# Psychiatry - Reliable career or not?



## Ming (Apr 7, 2010)

ENFP here, and being that, I can't decide on my career. There's too many, and they're all screaming 'EAT ME', and I can't choose.

I'm hoping to get some insight on Psychiatry, and maybe some information on careers that might be suitable for me...

I guess I'll just put down a few of the 'personal criteria' -

*I like new things. New people. MUST MEET PEOPLE. Preferably help them in some way. (Ennegram 2 here)
*I like communication. (Thus, why I considered marketing is a fair choice)
*I can learn. LEARN. Without having to focus too HARD. (Well, I'd do it if it was really necessary!) Preferably about personality and human psyche/brain.
*I like thinking in another person's shoes (Empathy?). - Thus why acting is good also.
*I like challenges; and I'm quite ambitious. I'm willing to work hard, but only ONCE I'VE ACTUALLY SET MY MIND FOR ONCE.

Help? :crazy:


----------



## Siggy (May 25, 2009)

Psychiatry may not be your best option. You need to go to med school and in the working environment there isnt much interaction, mostly prescribing meds.

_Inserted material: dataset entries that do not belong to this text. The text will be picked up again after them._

-- ==== Sys2Proof/Proofs/OutputStage.lean ====
section
/-! OUT (R159, R62, R128): what a run of samples leaves in PCM space, and the stage's next state. -/

namespace Sys2Proof.Proofs
open Sys2Proof Sys2Proof.Machine

/-! ## The subframe's samples -/

@[simp] theorem length_outSamples (len : Nat) (muted : Bool) (x : List Int) :
    (outSamples len muted x).length = len := tab_length _ _

/-- A muted frame delivers zeros whatever the operand holds (R159). -/
theorem elem_outSamples {len n : Nat} (hn : n < len) (muted : Bool) (x : List Int) :
    elem (outSamples len muted x) n = if muted then 0 else elem x n := elem_tab hn _

/-! ## PCM words after a run of samples -/

/-- Word `base + n` is sample `n`, sign-extended (R128). -/
theorem pcmWord_putSamples_inside {s : State} {o : List Int} {base n : Nat} (hn : n < o.length)
    (hfit : base + o.length ≤ 512) :
    pcmWord { s with pcm := putSamples 512 s.pcm base o } (base + n) = i16Word (elem o n) := by
  have hfind : (putSamples 512 s.pcm base o).find (base + n) = some (i16Word (elem o n)) := by
    rw [find_putSamples o base s.pcm (base + n) hfit, if_pos (by omega), Nat.add_sub_cancel_left,
      List.getElem?_eq_getElem hn, Option.map_some, elem_eq_getElem hn]
  rw [pcmWord_eq, if_neg (by omega), hfind, Option.getD_some]

/-- A word outside the run reads as before, listed or free (R62). -/
theorem pcmWord_putSamples_outside {s : State} {o : List Int} {base a : Nat}
    (ha : ¬ (base ≤ a ∧ a < base + o.length)) (hfit : base + o.length ≤ 512) :
    pcmWord { s with pcm := putSamples 512 s.pcm base o } a = pcmWord s a := by
  rw [pcmWord_eq, pcmWord_eq, find_putSamples o base s.pcm a hfit, if_neg ha]

/-! ## The stage -/

theorem exec_out (s : State) : exec .out s = execOut s := by
  rfl

/-- Storing the samples leaves the profile alone, so the head of the loop compares with the same `nsf`. -/
theorem outInto_eq (s : State) (muted : Bool) (x : List Int) :
    outInto s muted x = .next ({ s.setW { s.w with out := some (outSamples (P.sfLen s) muted x) } with
        pcm := putSamples 512 s.pcm (s.sf * P.sfLen s) (outSamples (P.sfLen s) muted x) }.goto
      (if s.sf + 1 < P.nsf s then .lspInterp else .frameCommit) (if s.sf + 1 < P.nsf s then s.sf + 1 else 0)
      false) :=
  congrArg Host.Outcome.next (toSubframe_eq _ (s.sf + 1))

/-- OUT reads the postfilter's output when the profile has one, and the synthesis otherwise (R159). -/
theorem exec_out_of_operand {s : State} {muted : Bool} {x : List Int} (hmuted : s.w.muted = some muted)
    (hx : if P.pfEn s then s.w.out = some x else s.w.syn = some x) : exec .out s = outInto s muted x := by
  rw [exec_out, execOut, hmuted, need_some]
  by_cases hpf : P.pfEn s = true
  · rw [if_pos hpf] at hx ⊢
    rw [hx, need_some]
  · rw [if_neg hpf] at hx ⊢
    rw [hx, need_some]

/-- Settles O53: the next state is `outInto`'s, and its PCM words are those of a run of samples. -/
theorem outStoresSamples : Obligations.OutStoresSamples := by
  intro s muted x hmuted hx hfit
  have hlen : (outSamples (P.sfLen s) muted x).length = P.sfLen s := length_outSamples ..
  refine ⟨outSamples (P.sfLen s) muted x, putSamples 512 s.pcm (s.sf * P.sfLen s) (outSamples (P.sfLen s) muted x),
    ?_, hlen, fun n hn => elem_outSamples hn muted x, fun hwf => wf_putSamples _ _ hwf, ?_⟩
  · rw [exec_out_of_operand hmuted hx, outInto_eq]
  · rintro t rfl
    refine ⟨fun n hn => ?_, fun a ha => ?_⟩
    · exact pcmWord_putSamples_inside (s := s.setW _) (by rwa [hlen]) (by rwa [hlen])
    · exact pcmWord_putSamples_outside (s := s.setW _) (by rwa [hlen]) (by rwa [hlen])

end Sys2Proof.Proofs
end

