-- ==== Sys2Proof/Proofs/LsfStab.lean ====
section
/-! LSF_STAB (R173, R174): the passes on lists are the in-place loops, and on a well-formed profile the vector they
leave is inside the bounds with every gap at least the minimum spacing. Pass 3 is pass 2 of the negated vector read from
its end, so what is said of pass 2 serves both. -/

namespace Sys2Proof.Proofs
open Sys2Proof Sys2Proof.Machine

/-! ## Array writes -/

@[simp] theorem put_self (x : Nat → Int) (i : Nat) (v : Int) : Spec.put x i v i = v := if_pos rfl

theorem put_of_ne {i j : Nat} (h : j ≠ i) (x : Nat → Int) (v : Int) : Spec.put x i v j = x j := if_neg h

/-- A write under a condition, element by element. -/
theorem ite_put_apply (c : Prop) [Decidable c] (x : Nat → Int) (i : Nat) (v : Int) (j : Nat) :
    (if c then Spec.put x i v else x) j = if j = i then (if c then v else x i) else x j := by
  by_cases hj : j = i
  · rw [hj, if_pos rfl, ite_apply, put_self]
  · rw [if_neg hj, ite_apply, put_of_ne hj, ite_self]

/-! ## Stretches of an array -/

/-- The elements `k .. k+n-1` of an array held as a function. -/
def stretch (x : Nat → Int) (k n : Nat) : List Int := (List.range' k n).map x

@[simp] theorem stretch_zero (x : Nat → Int) (k : Nat) : stretch x k 0 = [] := rfl

@[simp] theorem stretch_succ (x : Nat → Int) (k n : Nat) :
    stretch x k (n + 1) = x k :: stretch x (k + 1) n := rfl

theorem tab_eq_stretch (p : Nat) (x : Nat → Int) : tab p x = stretch x 0 p := by
  rw [tab, stretch, List.range_eq_range']

/-! ## Pass 1 -/

section
variable (d : Int) (x : Nat → Int)

/-- Turn `n + 1` of pass 1: what it leaves of the pair it looks at and of the other elements. -/
theorem stabScan_succ (n j : Nat) :
    Spec.stabScan d (n + 1) x j =
      let y := Spec.stabScan d n x
      let deficit := y n + d - y (n + 1)
      if 0 < deficit then
        if j = n then y n - deficit / 2 else if j = n + 1 then y (n + 1) + deficit / 2 else y j
      else y j := by
  simp only [Spec.stabScan]
  split
  · rcases (by omega : j = n ∨ j = n + 1 ∨ (j ≠ n ∧ j ≠ n + 1)) with rfl | rfl | ⟨h0, h1⟩
    · rw [put_of_ne (by omega), put_self, if_pos rfl]
    · rw [put_self, if_neg (by omega), if_pos rfl]
    · rw [put_of_ne h1, put_of_ne h0, if_neg h0, if_neg h1]
  · rfl

/-- Pass 1 has not come to an element above its index. -/
theorem stabScan_above {n j : Nat} (h : n < j) : Spec.stabScan d n x j = x j := by
  induction n with
  | zero => rfl
  | succ n ih =>
    rw [stabScan_succ, ← ih (by omega)]
    simp only [if_neg (show j ≠ n by omega), if_neg (show j ≠ n + 1 by omega), ite_self]

/-- Pass 1 does not come back to an element below its index. -/
theorem stabScan_below {n m j : Nat} (hj : j < n) (hm : n ≤ m) :
    Spec.stabScan d m x j = Spec.stabScan d n x j := by
  induction m, hm using Nat.le_induction with
  | base => rfl
  | succ m hm ih =>
    rw [stabScan_succ, ← ih]
    simp only [if_neg (show j ≠ m by omega), if_neg (show j ≠ m + 1 by omega), ite_self]

/-- The scan on a list, with the element before it as turn `k` left it, goes on as the loop does. -/
theorem pushApart_stretch (k n : Nat) :
    pushApart d (Spec.stabScan d k x k) (stretch x (k + 1) n) = stretch (Spec.stabScan d (k + n) x) k (n + 1) := by
  induction n generalizing k with
  | zero => rfl
  | succ n ih =>
    have hnext : x (k + 1) = Spec.stabScan d k x (k + 1) := (stabScan_above d x (by omega)).symm
    have hk : Spec.stabScan d (k + (n + 1)) x k = Spec.stabScan d (k + 1) x k :=
      stabScan_below d x (by omega) (by omega)
    have hrest := ih (k + 1)
    rw [show k + 1 + n = k + (n + 1) by omega] at hrest
    rw [stretch_succ x, stretch_succ _ k, hk, ← hrest, pushApart, hnext]
    simp only [stabScan_succ, asr_eq_ediv, pow_one]
    split
    · simp
    · rfl

/-- Pass 1 on a list is the loop of R173. -/
theorem stabPass1_tab (p : Nat) : stabPass1 d (tab p x) = tab p (Spec.stabScan d (p - 1) x) := by
  cases p with
  | zero => rfl
  | succ n =>
    have h := pushApart_stretch d x 0 n
    simp only [Nat.zero_add] at h
    rw [tab_eq_stretch, tab_eq_stretch, stretch_succ x]
    exact h

end

/-! ## Pass 2 -/

section
variable (d lower : Int) (x : Nat → Int)

/-- Turn `n` of pass 2 raises element `n` to the floor and leaves the others. -/
theorem stabFloor_succ_fst (n j : Nat) :
    (Spec.stabFloor d lower (n + 1) x).1 j =
      if j = n then max (Spec.stabFloor d lower n x).2 ((Spec.stabFloor d lower n x).1 n)
      else (Spec.stabFloor d lower n x).1 j := by
  simp only [Spec.stabFloor, ite_put_apply]
  refine if_congr Iff.rfl ?_ rfl
  omega

/-- The floor after turn `n` lies `d` above element `n`. -/
theorem stabFloor_succ_snd (n : Nat) :
    (Spec.stabFloor d lower (n + 1) x).2 = (Spec.stabFloor d lower (n + 1) x).1 n + d := rfl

Psychology however may be a better alternative. There is a lot of one on one interaction with people. and it is certainly a helping profession. You can choose which mental disorders you want to treat, and you can work alone or in an institution. There are also different fields within psychology. Industrial psychology focuses on problems in work environments 

Teaching is a possibility. Its a combination of meeting new people and learning new things. There is some flexibility regarding age groups.


----------



## Obstructions (Feb 21, 2010)

What Sigmund said. Psychiatry requires medical school, and as well you're dealing with people who may have just a small problem to ones who have no motor function at all. You need to be tolerate if a patient harms you due to there illness, and other things such as that.

Also, my mother is a medical liason for neuro medications, so she is in touch with psychiatrists from her experience, the successful ones are absolutely fascinated by the diseases, as well as somewhat a bit off the rocker. Now this doesn't mean that all physciatrists are loony, but when you go into an uncommon specialty, your going to meet more uncommon people.

But I would stick with Sigmund's suggestions of teaching or psychology.


----------



## Ming (Apr 7, 2010)

What kind of career choices are available if I choose psychology? 
Is it possible to be a lecturer? (I find being a university lecturer seems good as well...)

(And I am interested in psychiatry BTW. There's something about genes, brain, and other medical images that swirl around my head. I find it...cool. There's something interesting about it; but I don't know what. I was ALWAYS interested in biology/human body, especially the brain.)

I'm more interested in either a) Communications or b) Some career that involve studying the brain. c) Studying the mind.


----------



## Siggy (May 25, 2009)

University lecturer, yes but most have had some clinical experience. There is an option to work solely on the research end of it. like in NIMH. the national institutes of mental health.


----------



## firedell (Aug 5, 2009)

The thing with psychology and psychiatry is going to get the job. Not to put your dreams in the bin, or anything, but it is very competitive. So finding a job afterwards obviously will take a bit, and maybe you will have to look at jobs like counselling just to pay the bills. 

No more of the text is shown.